Выбрать главу

После этого монолога императора мы завели разговор о Талейране. «Когда я вернулся из Италии, — стал рассказывать Наполеон, — я стал жить в небольшом доме на улице Шантерен. Через несколько дней после этого муниципалитет Парижа постановил, чтобы эта улица стала называться улицей Победы. Каждый человек считал своим долгом от имени всей нации выразить мне чувство благодарности. Было предложено предоставить в моё распоряжение один из лучших отелей Парижа и великолепное загородное поместье. Хотя я в течение двух лет содержал армию и выплачивал ей денежное содержание и даже выплатил ее задолженность за некоторое время вперед, а также внёс в казначейство Франции более тридцати миллионов, на моём счету едва набралось триста тысяч франков. Однако Директория, вероятно, из чувства ревности не дала своего согласия на моё материальное вознаграждение, заявив, что мои услуги перед республикой таковы, что они не могут быть вознаграждены деньгами. Представители всех слоев общества хотели встретиться со мной. Энтузиазм достиг своего апогея. Я, однако, редко общался с кем-либо, за исключением Клебера, Дезэ, Каффарелли и некоторых учёных. Директория устроила в мою честь великолепное празднество. Талейран, бывший тогда министром иностранных дел, дал в мою честь бал. И на этом и на другом празднестве я задерживался лишь на короткое время. Вскоре после этого я был назначен командующим армией Англии, но на самом деле эта армия получила такое название, чтобы ввести в заблуждение ваших министров, так как истинной целью этой армии был Египет.

Во время революции Талейран был епископом Отанским и являлся одним из трёх епископов, которые присягнули на верность гражданской конституции духовенства. После этого он был послан в Англию, но в разгар революции к нему стали относиться с подозрением, и он сбежал в Америку, где оставался до 13 вандемьера, когда его имя было вычеркнуто из списка эмигрантов. Ему удалось добиться доверия Директории, он получил пост министра иностранных дел и в этом качестве стал поддерживать со мной постоянный контакт. Именно тогда вошло в обычай праздновать годовщину казни Людовика Шестнадцатого. Талейран настаивал на том, что я обязан присутствовать на этом праздновании. Я отвечал: у меня нет общественных функций; мне не нравится присутствовать на церемониях празднеств; празднествами отмечаются победы, но павшие на полях сражений оплакиваются слезами; празднование годовщины смерти человека не должно становиться политической акцией правительства, это дело отдельной политической фракции.

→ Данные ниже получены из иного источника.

/-- The instruction on an indexed byte, with a register copy. -/
def RotOp.onMemXyR : RotOp → XY → Byte → R8 → Instr
  | .rlc => .rlcMemXyR
  | .rrc => .rrcMemXyR
  | .rl => .rlMemXyR
  | .rr => .rrMemXyR
  | .sla => .slaMemXyR
  | .sra => .sraMemXyR
  | .sll => .sllMemXyR
  | .srl => .srlMemXyR

/-! ### What an instruction may write -/

/-- The registers but PC, R and the paging latch, each by name (10_state R20 to R24, R28, R33). -/
inductive Reg where
  | a | f | b | c | d | e | h | l
  | a' | f' | b' | c' | d' | e' | h' | l'
  | ix | iy | sp | i | memptr
deriving DecidableEq, Repr

/-- The value of a register, as a number. -/
def Reg.value (s : State) : Reg → Nat
  | .a => s.a.toNat | .f => s.f.toNat | .b => s.b.toNat | .c => s.c.toNat | .d => s.d.toNat | .e => s.e.toNat
  | .h => s.h.toNat | .l => s.l.toNat | .a' => s.a'.toNat | .f' => s.f'.toNat | .b' => s.b'.toNat | .c' => s.c'.toNat
  | .d' => s.d'.toNat | .e' => s.e'.toNat | .h' => s.h'.toNat | .l' => s.l'.toNat | .ix => s.ix.toNat
  | .iy => s.iy.toNat | .sp => s.sp.toNat | .i => s.i.toNat | .memptr => s.memptr.toNat

/-- The register a code names (30_encoding R113). -/
def Reg.ofR8 : R8 → Reg
  | .b => .b | .c => .c | .d => .d | .e => .e | .h => .h | .l => .l | .a => .a

/-- The registers of a pair (30_encoding R114). -/
def Reg.ofDd : DD → List Reg
  | .bc => [.b, .c] | .de => [.d, .e] | .hl => [.h, .l] | .sp => [.sp]

/-- The registers of a pair (30_encoding R114). -/
def Reg.ofQq : QQ → List Reg
  | .bc => [.b, .c] | .de => [.d, .e] | .hl => [.h, .l] | .af => [.a, .f]

/-- The index register. -/
def Reg.ofXy : XY → Reg
  | .ix => .ix | .iy => .iy

/-- The register an operand of `LD p,p'` is or is a half of. -/
def Reg.ofP8 (xy : XY) : P8 → Reg
  | .b => .b | .c => .c | .d => .d | .e => .e | .a => .a | .xyh => Reg.ofXy xy | .xyl => Reg.ofXy xy

/-- The registers an instruction may write, PC and R apart: its destinations, the flags, and the registers its
addressing or its rule also updates (10_state R27, R33 and the Operation lines of the instruction rules). -/
def destsOf : Instr → List Reg
  | .nop | .ldMemHlN _ | .ldMemHlR _ | .halt | .jpHl | .di | .ei | .resMemHl _ | .setMemHl _ | .im0 _ _ | .im1 _
  | .im2 _ | .ldRA | .nopEd7 _ | .nopEd0 _ | .nopEd8 _ | .nopEdA _ _ | .nopEdC _ | .jpXy _ | .noni _ => []
  | .exAfAf => [.a, .f, .a', .f']
  | .djnz _ => [.b, .memptr]
  | .jr _ | .jrNz _ | .jrZ _ | .jrNc _ | .jrC _ | .ldMemBcA | .ldMemDeA | .ldMemNnHl _ | .ldMemNnA _
  | .jpCcNn _ _ | .jpNn _ | .outNA _ | .outCR _ | .outC0 | .ldMemNnDd _ _ | .ldMemNnXy _ _ | .ldMemXyN _ _ _
  | .ldMemXyR _ _ _ | .resMemXy _ _ _ | .setMemXy _ _ _ => [.memptr]
  | .ldDdNn dd _ => Reg.ofDd dd
  | .addHlSs _ | .sbcHlSs _ | .adcHlSs _ => [.f, .h, .l, .memptr]
  | .ldAMemBc | .ldAMemDe | .ldAMemNn _ | .inAN _ => [.a, .memptr]
  | .ldHlMemNn _ | .exSpHl => [.h, .l, .memptr]
  | .incSs ss | .decSs ss => Reg.ofDd ss
  | .incR r | .decR r | .rlcR r | .rrcR r | .rlR r | .rrR r | .slaR r | .sraR r | .sllR r | .srlR r
  => [.f, Reg.ofR8 r]
  | .incMemHl | .decMemHl | .scf | .ccf | .cpR _ | .cpMemHl | .cpN _ | .rlcMemHl | .rrcMemHl | .rlMemHl
  | .rrMemHl | .slaMemHl | .sraMemHl | .sllMemHl | .srlMemHl | .bitR _ _ | .bitMemHl _ | .cpXyHalf _ _ => [.f]
  | .ldRN r _ | .ldRR r _ | .ldRMemHl r | .resR _ r | .setR _ r => [Reg.ofR8 r]
  | .rlca | .rrca | .rla | .rra | .daa | .cpl | .addR _ | .addMemHl | .addN _ | .adcR _ | .adcMemHl | .adcN _
  | .subR _ | .subMemHl | .subN _ | .sbcR _ | .sbcMemHl | .sbcN _ | .andR _ | .andMemHl | .andN _ | .xorR _
  | .xorMemHl | .xorN _ | .orR _ | .orMemHl | .orN _ | .neg _ | .ldAI | .ldAR | .addXyHalf _ _ | .adcXyHalf _ _
  | .subXyHalf _ _ | .sbcXyHalf _ _ | .andXyHalf _ _ | .xorXyHalf _ _ | .orXyHalf _ _ => [.a, .f]
  | .retCc _ | .ret | .callCcNn _ _ | .callNn _ | .rst _ | .reti | .retn _ => [.sp, .memptr]
  | .popQq qq => .sp :: Reg.ofQq qq
  | .exx => [.b, .c, .d, .e, .h, .l, .b', .c', .d', .e', .h', .l']
  | .ldSpHl | .pushQq _ | .pushXy _ | .ldSpXy _ => [.sp]
  | .exDeHl => [.d, .e, .h, .l]
  | .inRC r | .rlcMemXyR _ _ r | .rrcMemXyR _ _ r | .rlMemXyR _ _ r | .rrMemXyR _ _ r | .slaMemXyR _ _ r
  | .sraMemXyR _ _ r | .sllMemXyR _ _ r | .srlMemXyR _ _ r => [.f, .memptr, Reg.ofR8 r]
  | .inC | .incMemXy _ _ | .decMemXy _ _ | .cpMemXy _ _ | .rlcMemXy _ _ | .rrcMemXy _ _ | .rlMemXy _ _
  | .rrMemXy _ _ | .slaMemXy _ _ | .sraMemXy _ _ | .sllMemXy _ _ | .srlMemXy _ _ | .bitMemXy _ _ _ _ => [.f, .memptr]
  | .ldDdMemNn dd _ => .memptr :: Reg.ofDd dd
  | .ldIA => [.i]
  | .rrd | .rld | .addMemXy _ _ | .adcMemXy _ _ | .subMemXy _ _ | .sbcMemXy _ _ | .andMemXy _ _ | .xorMemXy _ _
  | .orMemXy _ _ => [.a, .f, .memptr]
  | .ldi | .ldd => [.f, .b, .c, .d, .e, .h, .l]
  | .cpi | .cpd | .cpir | .cpdr => [.f, .b, .c, .h, .l, .memptr]
  | .ini | .outi | .ind | .outd | .inir | .otir | .indr | .otdr => [.f, .b, .h, .l, .memptr]
  | .ldir | .lddr => [.f, .b, .c, .d, .e, .h, .l, .memptr]
  | .addXyPp xy _ => [.f, Reg.ofXy xy, .memptr]
  | .ldXyNn xy _ | .incXy xy | .ldXyHalfN xy _ _ | .decXy xy => [Reg.ofXy xy]
  | .incXyHalf xy _ | .decXyHalf xy _ => [.f, Reg.ofXy xy]
  | .ldXyMemNn xy _ | .exSpXy xy => [Reg.ofXy xy, .memptr]
  | .ldRMemXy _ r _ | .resMemXyR _ _ _ r | .setMemXyR _ _ _ r => [.memptr, Reg.ofR8 r]
  | .ldPP xy p _ => [Reg.ofP8 xy p]
  | .popXy xy => [.sp, Reg.ofXy xy]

Талейран же утверждал, что это справедливая акция, потому что она имеет политический аспект, что все страны с радостью отмечают смерть тиранов и общественность ожидает моего присутствия на церемонии празднества. После долгого спора было решено, что на церемонии празднества будут присутствовать члены Французского института, которых я должен сопровождать в качестве члена сословия ремесленников, к которому я принадлежал. Хотя я и стремился избежать внимания публики, но большинство присутствовавших на церемонии празднества, не проявивших интереса к членам Директории, требовало моего выхода на авансцену и, когда я там появился, огласило весь зал криками: «Да здравствует генерал армии Италии!» Ещё никогда, — добавил он, — не было генерала, которого так любили его войска.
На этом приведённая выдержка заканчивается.